/-! ### `rset` changes `regs` alone -/

@[simp] theorem State.pending_rset (s : State) (r : Reg) (w : Word) (i j k l : Nat) : (s.rset r w i j k l).pending = s.pending := rfl
@[simp] theorem State.mem_rset (s : State) (r : Reg) (w : Word) (i j k l : Nat) : (s.rset r w i j k l).mem = s.mem := rfl
@[simp] theorem State.poison_rset (s : State) (r : Reg) (w : Word) (i j k l : Nat) : (s.rset r w i j k l).poison = s.poison := rfl
@[simp] theorem State.checkFlips_rset (s : State) (r : Reg) (w : Word) (i j k l : Nat) : (s.rset r w i j k l).checkFlips = s.checkFlips := rfl
@[simp] theorem State.stamps_rset (s : State) (r : Reg) (w : Word) (i j k l : Nat) : (s.rset r w i j k l).stamps = s.stamps := rfl
@[simp] theorem State.nor_rset (s : State) (r : Reg) (w : Word) (i j k l : Nat) : (s.rset r w i j k l).nor = s.nor := rfl
@[simp] theorem State.fuses_rset (s : State) (r : Reg) (w : Word) (i j k l : Nat) : (s.rset r w i j k l).fuses = s.fuses := rfl
@[simp] theorem State.nvm_rset (s : State) (r : Reg) (w : Word) (i j k l : Nat) : (s.rset r w i j k l).nvm = s.nvm := rfl
@[simp] theorem State.clk_rset (s : State) (r : Reg) (w : Word) (i j k l : Nat) : (s.rset r w i j k l).clk = s.clk := rfl
@[simp] theorem State.refTick_rset (s : State) (r : Reg) (w : Word) (i j k l : Nat) : (s.rset r w i j k l).refTick = s.refTick := rfl
@[simp] theorem State.ration_rset (s : State) (r : Reg) (w : Word) (i j k l : Nat) : (s.rset r w i j k l).ration = s.ration := rfl
@[simp] theorem State.wc_rset (s : State) (r : Reg) (w : Word) (i j k l : Nat) : (s.rset r w i j k l).wc = s.wc := rfl
@[simp] theorem State.drover_rset (s : State) (r : Reg) (w : Word) (i j k l : Nat) : (s.rset r w i j k l).drover = s.drover := rfl
@[simp] theorem State.cores_rset (s : State) (r : Reg) (w : Word) (i j k l : Nat) : (s.rset r w i j k l).cores = s.cores := rfl
@[simp] theorem State.fcu_rset (s : State) (r : Reg) (w : Word) (i j k l : Nat) : (s.rset r w i j k l).fcu = s.fcu := rfl
@[simp] theorem State.tim_rset (s : State) (r : Reg) (w : Word) (i j k l : Nat) : (s.rset r w i j k l).tim = s.tim := rfl
@[simp] theorem State.crc_rset (s : State) (r : Reg) (w : Word) (i j k l : Nat) : (s.rset r w i j k l).crc = s.crc := rfl
@[simp] theorem State.pins_rset (s : State) (r : Reg) (w : Word) (i j k l : Nat) : (s.rset r w i j k l).pins = s.pins := rfl
@[simp] theorem State.dbg_rset (s : State) (r : Reg) (w : Word) (i j k l : Nat) : (s.rset r w i j k l).dbg = s.dbg := rfl
@[simp] theorem State.cmb_rset (s : State) (r : Reg) (w : Word) (i j k l : Nat) : (s.rset r w i j k l).cmb = s.cmb := rfl
@[simp] theorem State.isp_rset (s : State) (r : Reg) (w : Word) (i j k l : Nat) : (s.rset r w i j k l).isp = s.isp := rfl
@[simp] theorem State.spx_rset (s : State) (r : Reg) (w : Word) (i j k l : Nat) : (s.rset r w i j k l).spx = s.spx := rfl
@[simp] theorem State.tdm_rset (s : State) (r : Reg) (w : Word) (i j k l : Nat) : (s.rset r w i j k l).tdm = s.tdm := rfl
@[simp] theorem State.vcd_rset (s : State) (r : Reg) (w : Word) (i j k l : Nat) : (s.rset r w i j k l).vcd = s.vcd := rfl
@[simp] theorem State.vcdLast_rset (s : State) (r : Reg) (w : Word) (i j k l : Nat) : (s.rset r w i j k l).vcdLast = s.vcdLast := rfl
@[simp] theorem State.eth_rset (s : State) (r : Reg) (w : Word) (i j k l : Nat) : (s.rset r w i j k l).eth = s.eth := rfl
@[simp] theorem State.hmp_rset (s : State) (r : Reg) (w : Word) (i j k l : Nat) : (s.rset r w i j k l).hmp = s.hmp := rfl
@[simp] theorem State.pwr_rset (s : State) (r : Reg) (w : Word) (i j k l : Nat) : (s.rset r w i j k l).pwr = s.pwr := rfl
@[simp] theorem State.boot_rset (s : State) (r : Reg) (w : Word) (i j k l : Nat) : (s.rset r w i j k l).boot = s.boot := rfl
@[simp] theorem State.adm_rset (s : State) (r : Reg) (w : Word) (i j k l : Nat) : (s.rset r w i j k l).adm = s.adm := rfl
@[simp] theorem State.lastAccess_rset (s : State) (r : Reg) (w : Word) (i j k l : Nat) : (s.rset r w i j k l).lastAccess = s.lastAccess := rfl
@[simp] theorem State.freeIndex_rset (s : State) (r : Reg) (w : Word) (i j k l : Nat) : (s.rset r w i j k l).freeIndex = s.freeIndex := rfl
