theorem execTriggerDisarm_goes {s : State} {src : _} {trigger : _} {value : _} (hw : Instr.wf (.triggerDisarm src trigger value) = true) : Goes (execTriggerDisarm src trigger value s) := by
  simp only [Instr.wf, Instr.source, Instr.unitOk, Option.elim_some, Option.elim_none] at hw
  unfold execTriggerDisarm
  try dsimp only
  repeat' (first | exact Goes.next | with_reducible exact Goes.due | with_reducible exact Goes.hmpCmd | with_reducible exact Goes.admCtxCmd | with_reducible exact Goes.admCmd | with_reducible refine Goes.regCmd ?_ | with_reducible refine Goes.readCmd ?_ | with_reducible refine Goes.engineCmd ?_ | with_reducible refine Goes.unit ?_ ?_ | (simp_all; done) | (simp_all [queueCount, mailboxCount, inWindow]; done) | split)

theorem execTriggerFire_goes {s : State} {trigger : _} (hw : Instr.wf (.triggerFire trigger) = true) : Goes (execTriggerFire trigger s) := by
  simp only [Instr.wf, Instr.source, Instr.unitOk, Option.elim_some, Option.elim_none] at hw
  unfold execTriggerFire
  try dsimp only
  repeat' (first | exact Goes.next | with_reducible exact Goes.due | with_reducible exact Goes.hmpCmd | with_reducible exact Goes.admCtxCmd | with_reducible exact Goes.admCmd | with_reducible refine Goes.regCmd ?_ | with_reducible refine Goes.readCmd ?_ | with_reducible refine Goes.engineCmd ?_ | with_reducible refine Goes.unit ?_ ?_ | (simp_all; done) | (simp_all [queueCount, mailboxCount, inWindow]; done) | split)

theorem execTriggerPulseEnd_goes {s : State} {trigger : _} (hw : Instr.wf (.triggerPulseEnd trigger) = true) : Goes (execTriggerPulseEnd trigger s) := by
  simp only [Instr.wf, Instr.source, Instr.unitOk, Option.elim_some, Option.elim_none] at hw
  unfold execTriggerPulseEnd
  try dsimp only
  repeat' (first | exact Goes.next | with_reducible exact Goes.due | with_reducible exact Goes.hmpCmd | with_reducible exact Goes.admCtxCmd | with_reducible exact Goes.admCmd | with_reducible refine Goes.regCmd ?_ | with_reducible refine Goes.readCmd ?_ | with_reducible refine Goes.engineCmd ?_ | with_reducible refine Goes.unit ?_ ?_ | (simp_all; done) | (simp_all [queueCount, mailboxCount, inWindow]; done) | split)

theorem execControlTimerArm_goes {s : State} {src : _} {timer : _} {value : _} (hw : Instr.wf (.controlTimerArm src timer value) = true) : Goes (execControlTimerArm src timer value s) := by
  simp only [Instr.wf, Instr.source, Instr.unitOk, Option.elim_some, Option.elim_none] at hw
  unfold execControlTimerArm
  try dsimp only
  repeat' (first | exact Goes.next | with_reducible exact Goes.due | with_reducible exact Goes.hmpCmd | with_reducible exact Goes.admCtxCmd | with_reducible exact Goes.admCmd | with_reducible refine Goes.regCmd ?_ | with_reducible refine Goes.readCmd ?_ | with_reducible refine Goes.engineCmd ?_ | with_reducible refine Goes.unit ?_ ?_ | (simp_all; done) | (simp_all [queueCount, mailboxCount, inWindow]; done) | split)

theorem execControlTimerFire_goes {s : State} {timer : _} (hw : Instr.wf (.controlTimerFire timer) = true) : Goes (execControlTimerFire timer s) := by
  simp only [Instr.wf, Instr.source, Instr.unitOk, Option.elim_some, Option.elim_none] at hw
  unfold execControlTimerFire
  try dsimp only
  repeat' (first | exact Goes.next | with_reducible exact Goes.due | with_reducible exact Goes.hmpCmd | with_reducible exact Goes.admCtxCmd | with_reducible exact Goes.admCmd | with_reducible refine Goes.regCmd ?_ | with_reducible refine Goes.readCmd ?_ | with_reducible refine Goes.engineCmd ?_ | with_reducible refine Goes.unit ?_ ?_ | (simp_all; done) | (simp_all [queueCount, mailboxCount, inWindow]; done) | split)
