@[simp] theorem State.writeEnd_spx (r : State × Nat) (src n addr w v : Nat) : (State.writeEnd r src n addr w v).spx = r.1.spx := by
  unfold State.writeEnd
  dsimp only
  split <;> simp only [State.spx_journal, State.busError_spx]

@[simp] theorem State.writeEnd_tdm (r : State × Nat) (src n addr w v : Nat) : (State.writeEnd r src n addr w v).tdm = r.1.tdm := by
  unfold State.writeEnd
  dsimp only
  split <;> simp only [State.tdm_journal, State.busError_tdm]

@[simp] theorem State.writeEnd_vcd (r : State × Nat) (src n addr w v : Nat) : (State.writeEnd r src n addr w v).vcd = r.1.vcd := by
  unfold State.writeEnd
  dsimp only
  split <;> simp only [State.vcd_journal, State.busError_vcd]

@[simp] theorem State.writeEnd_vcdLast (r : State × Nat) (src n addr w v : Nat) : (State.writeEnd r src n addr w v).vcdLast = r.1.vcdLast := by
  unfold State.writeEnd
  dsimp only
  split <;> simp only [State.vcdLast_journal, State.busError_vcdLast]

@[simp] theorem State.writeEnd_eth (r : State × Nat) (src n addr w v : Nat) : (State.writeEnd r src n addr w v).eth = r.1.eth := by
  unfold State.writeEnd
  dsimp only
  split <;> simp only [State.eth_journal, State.busError_eth]

@[simp] theorem State.writeEnd_hmp (r : State × Nat) (src n addr w v : Nat) : (State.writeEnd r src n addr w v).hmp = r.1.hmp := by
  unfold State.writeEnd
  dsimp only
  split <;> simp only [State.hmp_journal, State.busError_hmp]

@[simp] theorem State.writeEnd_pwr (r : State × Nat) (src n addr w v : Nat) : (State.writeEnd r src n addr w v).pwr = r.1.pwr := by
  unfold State.writeEnd
  dsimp only
  split <;> simp only [State.pwr_journal, State.busError_pwr]

@[simp] theorem State.writeEnd_boot (r : State × Nat) (src n addr w v : Nat) : (State.writeEnd r src n addr w v).boot = r.1.boot := by
  unfold State.writeEnd
  dsimp only
  split <;> simp only [State.boot_journal, State.busError_boot]

@[simp] theorem State.writeEnd_adm (r : State × Nat) (src n addr w v : Nat) : (State.writeEnd r src n addr w v).adm = r.1.adm := by
  unfold State.writeEnd
  dsimp only
  split <;> simp only [State.adm_journal, State.busError_adm]

@[simp] theorem State.writeEnd_freeIndex (r : State × Nat) (src n addr w v : Nat) : (State.writeEnd r src n addr w v).freeIndex = r.1.freeIndex := by
  unfold State.writeEnd
  dsimp only
  split <;> simp only [State.freeIndex_journal, State.busError_freeIndex]

/-- A register write command on a unit that exists, in a block that answers, has its effect and the common end. -/
theorem regCmd_eq {ok : Bool} {s : State} {src a w v : Nat} {e : State → State × Nat} (hok : ok = true) (hs : isSource src = true)
    (hu : s.up = true) (hb : s.blocked a = false) : regCmd ok s src a w v e = .next (State.writeEnd (e s) src 0xFF a w v) := by
  simp only [regCmd, unit, due, State.regCommand, hok, hs, hu, hb, Bool.and_self, if_true, Bool.false_eq_true, if_false]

> [TASK OBJECTIVE] Bring together each line above where the string "Bool" turns up.

> [REPLY TO THE EXERCISE]
theorem regCmd_eq {ok : Bool} {s : State} {src a w v : Nat} {e : State → State × Nat} (hok : ok = true) (hs : isSource src = true)
  simp only [regCmd, unit, due, State.regCommand, hok, hs, hu, hb, Bool.and_self, if_true, Bool.false_eq_true, if_false]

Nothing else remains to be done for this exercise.